PROMPT:
Each line below should be restated exactly, with nothing dropped.

THE DATA:

-- ==== Sys2Proof/Machine/SchedOps.lean ====
section
/-! DEFINITION. The sequencers: ticks, runs made ready, started, placed on cores, late, dropped, stopped and completed (R19 to
R52, R195, R204, R208 to R212, R317, R551, R552). -/

namespace Sys2Proof.Machine

/-! ### The status port (R473) -/

/-- Publish a group of eight words at `base` with six data words: the next sequence number in its tail and head. -/
def State.publish (s : State) (base : Nat) (data : List Nat) : State :=
  let m := s.status.map
  let q := (m.le (2 * base) 2 + 1) % 65536
  let m := m.putLe (2 * (base + 7)) 2 q
  let m := data.zipIdx.foldl (fun (m : Mem) (d : Nat × Nat) => m.putLe (2 * (base + 1 + d.2)) 2 d.1) m
  { s with status := { s.status with map := m.putLe (2 * base) 2 q } }

/-- The place of a 32-bit cluster memory address key below 0x400_0000: cluster and offset. -/
def clusterAddr (v : Nat) : Fin 4 × Nat := (Fin.ofNat 4 (v / 0x1000000), v % 0x1000000)

/-- The data words of result group g from its record, with the dev word (R316, R472). -/
def resultWords (g : Fin 3) (dev : Nat) (l : List Byte) : List Nat :=
  let w (i : Nat) : Nat := field l (2 * i) 2
  if g = 2 then [dev, w 0, w 1, w 2, w 3, 0] else [dev, w 0, w 1, w 2, w 3, w 4]

/-- Publish what waits in the result groups whose producing entry runs on source k (R317, R474). -/
def State.publishResults (s : State) (k : Fin 16) : State :=
  (List.finRange 3).foldl
    (fun s g =>
      let e := (s.sched.tt.bind (fun t => t.entries.find? (fun e => e.id = s.key (.resEntry g) && e.source = k)))
      let base := 0x20 + 8 * g.val
      let r := s.img.results[g]
      match e with
      | none => s
      | some _ =>
        let s := { s with img := { s.img with results := vset s.img.results g ⟨none, false⟩ } }
        if r.changed then (s.publish base [0, 0, 0, 0, 0, 0]).setCause 15
        else
          match r.due with
          | some (dev, _) =>
            let (c, o) := clusterAddr (s.key (.resAddr g))
            if s.clusterUp c then (s.publish base (resultWords g (0x8000 + dev) (s.clRead c o 16))).setCause 15 else s
          | none => s) s

/-! ### Runs -/

/-- Runs of an entry of the running timetable. -/
def State.runsOf (s : State) (id : Nat) : List Run := s.sched.runs.filter (fun r => r.entry.id = id && !r.old)

/-- A run is in progress (R33). -/
def Run.current (r : Run) : Bool := r.phase = .waiting || r.phase = .running

/-- The cluster goes down for a mode change: its runs are stopped and nothing starts (R529). -/
def State.quiescing (s : State) (c : Fin 4) : Bool :=
  (s.pwr.change.map (fun m => decide (clusterUnit c ∈ m.down))).getD false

EXERCISE RESULT:
-- ==== Sys2Proof/Machine/SchedOps.lean ====
section
/-! DEFINITION. The sequencers: ticks, runs made ready, started, placed on cores, late, dropped, stopped and completed (R19 to
R52, R195, R204, R208 to R212, R317, R551, R552). -/

namespace Sys2Proof.Machine

/-! ### The status port (R473) -/

/-- Publish a group of eight words at `base` with six data words: the next sequence number in its tail and head. -/
def State.publish (s : State) (base : Nat) (data : List Nat) : State :=
  let m := s.status.map
  let q := (m.le (2 * base) 2 + 1) % 65536
  let m := m.putLe (2 * (base + 7)) 2 q
  let m := data.zipIdx.foldl (fun (m : Mem) (d : Nat × Nat) => m.putLe (2 * (base + 1 + d.2)) 2 d.1) m
  { s with status := { s.status with map := m.putLe (2 * base) 2 q } }

/-- The place of a 32-bit cluster memory address key below 0x400_0000: cluster and offset. -/
def clusterAddr (v : Nat) : Fin 4 × Nat := (Fin.ofNat 4 (v / 0x1000000), v % 0x1000000)

/-- The data words of result group g from its record, with the dev word (R316, R472). -/
def resultWords (g : Fin 3) (dev : Nat) (l : List Byte) : List Nat :=
  let w (i : Nat) : Nat := field l (2 * i) 2
  if g = 2 then [dev, w 0, w 1, w 2, w 3, 0] else [dev, w 0, w 1, w 2, w 3, w 4]

/-- Publish what waits in the result groups whose producing entry runs on source k (R317, R474). -/
def State.publishResults (s : State) (k : Fin 16) : State :=
  (List.finRange 3).foldl
    (fun s g =>
      let e := (s.sched.tt.bind (fun t => t.entries.find? (fun e => e.id = s.key (.resEntry g) && e.source = k)))
      let base := 0x20 + 8 * g.val
      let r := s.img.results[g]
      match e with
      | none => s
      | some _ =>
        let s := { s with img := { s.img with results := vset s.img.results g ⟨none, false⟩ } }
        if r.changed then (s.publish base [0, 0, 0, 0, 0, 0]).setCause 15
        else
          match r.due with
          | some (dev, _) =>
            let (c, o) := clusterAddr (s.key (.resAddr g))
            if s.clusterUp c then (s.publish base (resultWords g (0x8000 + dev) (s.clRead c o 16))).setCause 15 else s
          | none => s) s

/-! ### Runs -/

/-- Runs of an entry of the running timetable. -/
def State.runsOf (s : State) (id : Nat) : List Run := s.sched.runs.filter (fun r => r.entry.id = id && !r.old)

/-- A run is in progress (R33). -/
def Run.current (r : Run) : Bool := r.phase = .waiting || r.phase = .running

/-- The cluster goes down for a mode change: its runs are stopped and nothing starts (R529). -/
def State.quiescing (s : State) (c : Fin 4) : Bool :=
  (s.pwr.change.map (fun m => decide (clusterUnit c ∈ m.down))).getD false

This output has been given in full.